__Your instructions__
Of all the entries below, retype only the lines from the one with "namespace Sys2Proof.Machine" through the one with "ends (R515). -/", exactly as they appear.

(Source records)
-- ==== Sys2Proof/Machine/Debug.lean ====
section
/-! DEFINITION. JTAG access to the debug module (R514–R516): sessions, DTMCS and DMI. The registers stand where the RISC-V External Debug
Support specification 0.13.2, which the manual names, places them (PRESUMED), with abstract commands of 32 bits, no program buffer
and no system bus. -/

namespace Sys2Proof.Machine

/-- A session is attached (R515): event 555 and the DEBUG vote, which follows DEBUG_ATTACHED. -/
def State.debugAttach (s : State) : State :=
  if s.dget 0x3C10 2 = 1 then s
  else (((s.withDbg fun d => { d with active := true }).dset 0x3C10 2 1).dinc 0x3C10 3).event 555

/-- A session ends (R515). -/
def State.debugDetach (s : State) : State :=
  if s.dget 0x3C10 2 = 1 then (s.dset 0x3C10 2 0).event 555 else s

/-- DEBUG_SESSION_ATTACH (R515): dmactive rises with access permitted. -/
def execDebugSessionAttach (s : State) : Host.Outcome State Fault Refusal :=
  if s.debugPermitted then done s.debugAttach else done s

/-- DEBUG_SESSION_DETACH (R515): dmactive falls, or access is no longer permitted. -/
def execDebugSessionDetach (s : State) : Host.Outcome State Fault Refusal :=
  done ((s.withDbg fun d => { d with active := false }).debugDetach)

/-- The hart exists: 0–255 the threads, 256 the hearth (R515). -/
def hartExists (h : Nat) : Bool := decide (h ≤ 256)

/-- The hart can be reached: the hearth, or a thread whose core runs. -/
def State.hartAvailable (s : State) (h : Nat) : Bool :=
  h == 256 || (decide (h < 256) && s.coreUp (h / 8) && (s.thread h).run != .off) || (decide (h < 256) && s.peat.replay)

/-- The hart is halted by the debugger. -/
def State.hartHalted (s : State) (h : Nat) : Bool := if h = 256 then s.dbg.hearthHalted else (s.thread h).halted

/-- A hart halted (R443, R516). -/
def State.hartHalt (s : State) (h : Nat) : State :=
  if h = 256 then s.withDbg fun d => { d with hearthHalted := true } else s.debugHalt h

/-- The hearth resumes after a halt: the entries that the firmware owes are written (R516). -/
def State.hearthResume (s : State) : State :=
  let l := s.dbg.owed
  l.foldl State.logSubmit (s.withDbg fun d => { d with hearthHalted := false, owed := [] })

/-- One instruction of a stepped thread, then the halt again. -/
def State.hartStep (s : State) (h : Nat) : State :=
  let s := s.debugResume h
  let s := if s.peat.replay then s.replayStep h else s.threadStep h
  s.withThread h fun x => { x with halted := true }

/-- A hart resumed; a thread whose step bit is set executes one instruction. -/
def State.hartResume (s : State) (h : Nat) : State :=
  if !s.hartHalted h then s
  else
    let s := s.withDbg fun d => { d with resumeAck := d.resumeAck.put h () }
    if h = 256 then s.hearthResume
    else if (s.dbg.step.get? h).isSome then s.hartStep h
    else s.debugResume h

/-- dmstatus of the selected hart: version 2, authenticated, and the any/all pairs. -/
def State.dmstatus (s : State) : Nat :=
  let h := s.dbg.hartsel
  let ex := hartExists h
  let av := ex && s.hartAvailable h
  let ha := av && s.hartHalted h
  2 + 0x80 + 0x300 * b2n ha + 0xC00 * b2n (av && !ha) + 0x3000 * b2n (ex && !av) + 0xC000 * b2n (!ex)
    + 0x30000 * b2n ((s.dbg.resumeAck.get? h).isSome)

/-- dmcontrol as it reads. -/
def Dbg.dmcontrol (d : Dbg) : Nat := b2n d.active + (d.hartsel % 1024) * 0x10000 + (d.hartsel / 1024) * 0x40

/-- A write of dmcontrol: dmactive first, then the selected hart halted or resumed. -/
def State.dmcontrolWrite (s : State) (v : Nat) : State :=
  if !bit v 0 then
    (s.withDbg fun d => { Dbg.reset with
        hearthHalted := d.hearthHalted, owed := d.owed }).debugDetach
  else
    let s := if s.dbg.active then s else s.debugAttach
    let h := bits v 16 10 + bits v 6 10 * 1024
    let s := s.withDbg fun d => { d with hartsel := h }
    if !hartExists h ∨ !s.hartAvailable h then s
    else if bit v 31 then s.hartHalt h
    else if bit v 30 then (s.withDbg fun d => { d with resumeAck := d.resumeAck.del h }).hartResume h
    else s

/-- An abstract command failed with a cmderr. -/
def State.dbgErr (s : State) (n : Nat) : State := s.withDbg fun d => { d with cmderr := n }

/-- A register of a thread by its abstract number: CSRs with dpc and dcsr, x0–x31; none for others. -/
def State.dbgReg (s : State) (t n : Nat) : Option (Nat × State) :=
  let x := s.thread t
  if n = 0x7B1 then some (x.pc, s)
  else if n = 0x7B0 then some (0x40000003 + 4 * b2n ((s.dbg.step.get? t).isSome), s)
  else if 0x1000 ≤ n ∧ n < 0x1020 then some (x.reg (n - 0x1000), s)
  else if n < 0x1000 ∧ (s.csrAccess t n).isSome then
    some (match n with
      | 0xCC4 => (x.dmadone, s)
      | 0x8C8 => (0, s)
      | _ => s.csrRead t n)
  else none

/-- A register of a thread written, with the BREAK that it means for a recorded thread (Table 16-11). -/
def State.dbgRegWrite (s : State) (t n v : Nat) : Option State :=
  if n = 0x7B1 then some ((s.withThread t fun x => { x with pc := v % 2 ^ 32 / 2 * 2 }).peatBreak t 1)
  else if n = 0x7B0 then some (s.withDbg fun d => { d with step := if bit v 2 then d.step.put t () else d.step.del t })
  else if 0x1000 ≤ n ∧ n < 0x1020 then some ((s.withThread t fun x => x.setReg (n - 0x1000) v).peatBreak t 1)
  else if n < 0x1000 ∧ s.csrAccess t n = some true then some ((s.csrWrite t n v).peatBreak t 1)
  else none

/-- Memory of a thread as the debugger reads it: its instruction memory, its slice, the shared window. -/
def State.dbgLoad (s : State) (t a n : Nat) : Option Nat :=
  match s.threadLoad t a n with
  | .value v _ => some v
  | _ => none

/-- Memory of a thread written by the debugger: its slice. -/
def State.dbgStore (s : State) (t a n v : Nat) : Option State :=
  if a % n = 0 ∧ inSlice a n then some ((s.withThread t fun x => x.sliceWrite a (leBytes n v)).peatBreak t 1) else none

/-- The address of an abstract memory access moves on where the command asks for it (aampostincrement). -/
def State.dbgAdvance (s : State) (v n : Nat) : State :=
  if bit v 19 then s.withDbg fun d => { d with data1 := (d.data1 + n) % 2 ^ 32 } else s

/-- A write of `command`: Access Register and Access Memory of 32 bits; the hearth's registers and memory are free, and a write to
them ends its replayable span. -/
def State.dmCommand (s : State) (v : Nat) : State :=
  let h := s.dbg.hartsel
  let size := bits v 20 3
  let wr := bit v 16
  if s.dbg.cmderr ≠ 0 then s
  else if !hartExists h ∨ !s.hartHalted h then s.dbgErr 4
  else match bits v 24 8 with
    | 0 =>
      if size ≠ 2 ∨ bit v 18 ∨ bit v 19 then s.dbgErr 2
      else if !bit v 17 then s
      else if h = 256 then
        if wr then s.peatBreak hearthHart 1
        else
          let (x, s) := s.drawBits 32
          s.withDbg fun d => { d with data0 := x }
      else if wr then match s.dbgRegWrite h (bits v 0 16) s.dbg.data0 with
        | some s => s
        | none => s.dbgErr 3
      else match s.dbgReg h (bits v 0 16) with
        | some (x, s) => s.withDbg fun d => { d with data0 := x }
        | none => s.dbgErr 3
    | 2 =>
      let n := 2 ^ size
      let a := s.dbg.data1
      if 2 < size ∨ bit v 23 then s.dbgErr 2
      else if h = 256 then
        if wr then (s.peatBreak hearthHart 1).dbgAdvance v n
        else
          let (x, s) := s.drawBits 32
          (s.withDbg fun d => { d with data0 := x }).dbgAdvance v n
      else if wr then match s.dbgStore h a n (s.dbg.data0 % 2 ^ (8 * n)) with
        | some s => s.dbgAdvance v n
        | none => s.dbgErr 5
      else match s.dbgLoad h a n with
        | some x => (s.withDbg fun d => { d with data0 := x }).dbgAdvance v n
        | none => s.dbgErr 5
    | _ => s.dbgErr 2

/-- Bit i of the halt summary: hart `first + i` is halted. -/
def State.haltsum (s : State) (first : Nat) : Nat :=
  sumNat ((List.range 32).map fun i => b2n (hartExists (first + i) && s.hartHalted (first + i)) * 2 ^ i)

/-- A DMI read (R515 and the specification it names); addresses without a register read zero. -/
def State.dmiRead (s : State) (votes : Nat → Nat) (a : Nat) : Nat :=
  let d := s.dbg
  if a = 0x10 then d.dmcontrol
  else if a = 0x71 then votes d.vote
  else if a = 0x72 then d.vote
  else if !d.active then 0
  else match a with
    | 0x04 => d.data0
    | 0x05 => d.data1
    | 0x11 => s.dmstatus
    | 0x13 => sumNat ((List.range 9).map fun i => b2n (s.haltsum (32 * i) != 0) * 2 ^ i)
    | 0x16 => 2 + d.cmderr * 0x100
    | 0x40 => s.haltsum (d.hartsel / 32 * 32)
    | _ => 0

/-- A DMI write. -/
def State.dmiWrite (s : State) (a v : Nat) : State :=
  if a = 0x10 then s.dmcontrolWrite v
  else if a = 0x70 then (if v < 256 then s.forceRelease v else s)
  else if a = 0x72 then s.withDbg fun d => { d with vote := v % 2 ^ 32 }
  else if !s.dbg.active then s
  else match a with
    | 0x04 => s.withDbg fun d => { d with data0 := v % 2 ^ 32 }
    | 0x05 => s.withDbg fun d => { d with data1 := v % 2 ^ 32 }
    | 0x16 => s.withDbg fun d => { d with cmderr := d.cmderr - Nat.land d.cmderr (bits v 8 3) }
    | 0x17 => s.dmCommand v
    | _ => s

/-- DTMCS as it reads: version 1, 7 address bits, dmistat 0: an operation that fails does nothing (R515). -/
def dtmcsValue : Nat := 0x71

/-- A DMI or DTMCS operation (R515). While debug is not permitted the operation fails with status 2 and does nothing. -/
def State.dmiAccess (s : State) (op : DmiOp) : State :=
  if !s.debugPermitted then s.emit (.dmi false 0)
  else match op with
    | .dtmcs _ => s.emit (.dmi true dtmcsValue)
    | .read a => s.emit (.dmi true (s.dmiRead s.votes (a % 128)))
    | .write a v => (s.dmiWrite (a % 128) v).emit (.dmi true 0)

/-- DMI_ACCESS (R515). -/
def execDmiAccess (op : DmiOp) (s : State) : Host.Outcome State Fault Refusal := done (s.dmiAccess op)

end Sys2Proof.Machine
end

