/-- The queue admin commands that restart, report, abort and moderate (R198, R206–R209, R213, R526, R527, Tables 7-6, 7-14 and 7-15). -/
def Obligations.QueuesManaged : Prop :=
  ∀ (s : State) (n tag : Nat) (c : Ctx),
    let e := c.entry
    let id := bits (dw e 1) 0 16
    (s.starting? 0x05 n 0 tag = some c →
      (id = 0 ∨ maxQid n < id → Does (.restartQueue n tag) s (s.complete n 0 tag .outOfRange))
      ∧ (id ≠ 0 → id ≤ maxQid n →
          let r := s.restart n id (bits (dw e 1) 16 1) (bits (dw e 2) 0 16) (bit (dw e 1) 17)
          Does (.restartQueue n tag) s (r.1.complete n 0 tag r.2)))
    ∧ (∀ q h ph, s.sq? n q = none → s.restart n q 0 h ph = (s, .fieldInvalid))
    ∧ (∀ q h ph x, s.sq? n q = some x → x.frozen = false → s.restart n q 0 h ph = (s, .notInThisState))
    ∧ (∀ q h ph x, s.sq? n q = some x → x.frozen = true → x.depth ≤ h → s.restart n q 0 h ph = (s, .outOfRange))
    ∧ (∀ q h ph x, s.sq? n q = some x → x.frozen = true → h < x.depth →
        s.restart n q 0 h ph = ((s.setSq n q { x with frozen := false, head := h, phase := ph }).sqBell n q x.bell, .ok))
    ∧ (∀ buf, s.starting? 0x06 n 0 tag = some c →
        let want := bits (dw e 1) 0 5
        let d := descAt e 8
        let recs := (s.fn n).errlog.take want
        let w := s.scatter n d 0 buf recs.flatten
        (s.descOwn n d = false → Does (.getErrorLog n tag buf) s (s.complete n 0 tag .notYourInstance))
        ∧ (s.descOwn n d = true → want = 0 ∨ 16 < want ∨ d.len < 64 * want →
            Does (.getErrorLog n tag buf) s (s.complete n 0 tag .outOfRange))
        ∧ (s.descOwn n d = true → want ≠ 0 → want ≤ 16 → 64 * want ≤ d.len → w.2 = none →
            Does (.getErrorLog n tag buf) s (w.1.complete n 0 tag .ok recs.length))
        ∧ (∀ st, s.descOwn n d = true → want ≠ 0 → want ≤ 16 → 64 * want ≤ d.len → w.2 = some st →
            Does (.getErrorLog n tag buf) s (w.1.complete n 0 tag st)))
    ∧ (s.starting? 0x07 n 0 tag = some c →
        let t := bits (dw e 1) 16 16
        ((s.sq? n id).map (·.cls) = some 1 → Does (.abort n tag) s (s.complete n 0 tag .fieldInvalid))
        ∧ ((s.sq? n id).map (·.cls) ≠ some 1 →
            (s.ctx? n id t = none → Does (.abort n tag) s (s.complete n 0 tag .abortNotCaught))
            ∧ (id = 0 → t = tag → Does (.abort n tag) s (s.complete n 0 tag .abortNotCaught))
            ∧ (∀ x, s.ctx? n id t = some x → id ≠ 0 ∨ t ≠ tag → x.started = false →
                Does (.abort n tag) s ((s.complete n id t .aborted).complete n 0 tag .ok))
            ∧ (∀ x, s.ctx? n id t = some x → id ≠ 0 ∨ t ≠ tag → x.started = true → s.abortStarted x = none →
                Does (.abort n tag) s (s.complete n 0 tag .abortNotCaught))
            ∧ (∀ x u, s.ctx? n id t = some x → id ≠ 0 ∨ t ≠ tag → x.started = true → s.abortStarted x = some u →
                Does (.abort n tag) s (u.complete n 0 tag .ok))))
    ∧ (s.starting? 0x08 n 0 tag = some c →
        let irq := bit (dw e 2) 31
        let vec := bits (dw e 2) 16 11
        let agg := bits (dw e 2) 0 8
        let time := bits (dw e 3) 0 16
        (id = 0 ∨ maxQid n < id → Does (.setModeration n tag) s (s.complete n 0 tag .outOfRange))
        ∧ (id ≠ 0 → id ≤ maxQid n → s.cq? n id = none → Does (.setModeration n tag) s (s.complete n 0 tag .fieldInvalid))
        ∧ (∀ x, id ≠ 0 → id ≤ maxQid n → s.cq? n id = some x → (1 < agg ∧ time = 0) ∨ s.vectorOk n vec = false →
            Does (.setModeration n tag) s (s.complete n 0 tag .fieldInvalid))
        ∧ (∀ x, id ≠ 0 → id ≤ maxQid n → s.cq? n id = some x → ¬ (1 < agg ∧ time = 0) → s.vectorOk n vec = true →
            let u := s.setCq n id { x with irqEn := irq, vector := vec, aggCount := agg, aggTime := time }
            Does (.setModeration n tag) s
              ((if irq = true ∧ x.unsignalled ≠ 0 ∧ (agg ≤ 1 ∨ agg ≤ x.unsignalled) then u.cqMessage n id else u).complete n 0 tag .ok)))
    ∧ (s.starting? 0x09 n 0 tag = some c →
        (maxQid n < id → Does (.getQueueStatus n tag) s (s.complete n 0 tag .outOfRange))
        ∧ (id ≤ maxQid n → bits (dw e 1) 16 1 = 0 → s.sq? n id = none → Does (.getQueueStatus n tag) s (s.complete n 0 tag .fieldInvalid))
        ∧ (∀ x, id ≤ maxQid n → bits (dw e 1) 16 1 = 0 → s.sq? n id = some x →
            Does (.getQueueStatus n tag) s (s.complete n 0 tag .ok (x.bell * 65536 + x.head)
              (b2n x.frozen * 0x800000 + b2n (s.fetchStopped n id) * 0x400000
                + b2n (((s.cq? n x.cqid).map (·.stalled)).getD false) * 0x200000 + min 0x7FF (s.inFlight n id))))
        ∧ (id ≤ maxQid n → bits (dw e 1) 16 1 ≠ 0 → s.cq? n id = none → Does (.getQueueStatus n tag) s (s.complete n 0 tag .fieldInvalid)))
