-- ==== Sys2Proof/Laws/LaterNetwork.lean ====
section
/-! SUPPORT. What the operations of the forwarding table, the schedulers, the rings, the pipeline and the time base keep whatever else they do (the relation Later): one lemma each, to be
cited in place of unfolding the operation. -/

namespace Sys2Proof.Laws

open Sys2Proof.Machine

/-! Machine/TableOps.lean -/

theorem later_withTable {s t : State} (f : FwdTable → FwdTable) (h : Later s t) : Later s (State.withTable t f) := by
  unfold State.withTable
  (repeat' (first
    | with_reducible (first | assumption | apply later_withPipe)
    | intro _))

theorem later_stashNote {s t : State} (h : Later s t) : Later s (State.stashNote t) := by
  unfold State.stashNote
  (repeat' (first
    | with_reducible (first | assumption | apply later_event | apply later_withTable)
    | intro _
    | (extract_lets +onlyGivenNames u; (have hu : Later s u := ?_); (on_goal 1 => clear_value u); (on_goal 2 => (dsimp -zeta only [u]; clear u)))
    | (extract_lets +onlyGivenNames x; clear_value x)
    | split))

theorem later_tablePut {s t : State} (i : Nat) (moves : Nat) (e_ : Bytes) (h : Later s t) : Later s (State.tablePut t i moves e_) := by
  unfold State.tablePut
  (repeat' (first
    | with_reducible (first | assumption | apply later_withTable | apply later_dadd | apply later_stashNote)
    | intro _))

theorem later_rehome {s t : State} (h : Later s t) : Later s (State.rehome t) := by
  unfold State.rehome
  (repeat' (first
    | with_reducible (first | assumption | apply later_withTable | apply later_tablePut | apply later_foldl)
    | intro _
    | split))

theorem later_tableDel {s t : State} (i : Nat) (h : Later s t) : Later s (State.tableDel t i) := by
  unfold State.tableDel
  (repeat' (first
    | with_reducible (first | assumption | apply later_withTable | apply later_rehome | apply later_stashNote)
    | intro _
    | (extract_lets +onlyGivenNames u; (have hu : Later s u := ?_); (on_goal 1 => clear_value u); (on_goal 2 => (dsimp -zeta only [u]; clear u)))
    | (extract_lets +onlyGivenNames x; clear_value x)
    | split))

theorem later_tableFull {s t : State} (owner : Nat) (h : Later s t) : Later s (State.tableFull t owner) := by
  unfold State.tableFull
  (repeat' (first
    | with_reducible (first | assumption | apply later_dinc | apply later_eventLimited)))

theorem later_tblInsert {s t : State} (n : Nat) (raw : Bytes) (replace : Bool) (h : Later s t) : Later s (State.tblInsert t n raw replace).2 := by
  unfold State.tblInsert
  (repeat' (first
    | with_reducible (first | assumption | apply later_done | apply later_withTable | apply later_tableFull | apply later_tablePut)
    | intro _
    | (extract_lets +onlyGivenNames u; (have hu : Later s u := ?_); (on_goal 1 => clear_value u); (on_goal 2 => (dsimp -zeta only [u]; clear u)))
    | (extract_lets +onlyGivenNames x; clear_value x)
    | split))

theorem later_tblInsert_eq {s t r : State} {x} {n : Nat} {raw : Bytes} {replace : Bool} (h : Later s t) (e : State.tblInsert t n raw replace = (x, r)) : Later s r := by
  have k := later_tblInsert (s := s) (t := t) n raw replace  h
  rw [e] at k; exact k

theorem later_tblDelete {s t : State} (n : Nat) (k : Bytes) (h : Later s t) : Later s (State.tblDelete t n k).2 := by
  unfold State.tblDelete
  (repeat' (first
    | with_reducible (first | assumption | apply later_done | apply later_tableDel)
    | split))

theorem later_tblDelete_eq {s t r : State} {x} {n : Nat} {k : Bytes} (h : Later s t) (e : State.tblDelete t n k = (x, r)) : Later s r := by
  have k := later_tblDelete (s := s) (t := t) n k  h
  rw [e] at k; exact k

theorem later_tblOp {s t : State} (n : Nat) (op : Nat × Bytes) (h : Later s t) : Later s (State.tblOp t n op).2 := by
  unfold State.tblOp
  (repeat' (first
    | with_reducible (first | assumption | apply later_tblInsert | refine later_tblInsert_eq ?_ (by assumption) | apply later_tblDelete | refine later_tblDelete_eq ?_ (by assumption))
    | split))

theorem later_tblOp_eq {s t r : State} {x} {n : Nat} {op : Nat × Bytes} (h : Later s t) (e : State.tblOp t n op = (x, r)) : Later s r := by
  have k := later_tblOp (s := s) (t := t) n op  h
  rw [e] at k; exact k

__Exercise output__
namespace Sys2Proof.Machine

/-- A session is attached (R515): event 555 and the DEBUG vote, which follows DEBUG_ATTACHED. -/
def State.debugAttach (s : State) : State :=
  if s.dget 0x3C10 2 = 1 then s
  else (((s.withDbg fun d => { d with active := true }).dset 0x3C10 2 1).dinc 0x3C10 3).event 555

/-- A session ends (R515). -/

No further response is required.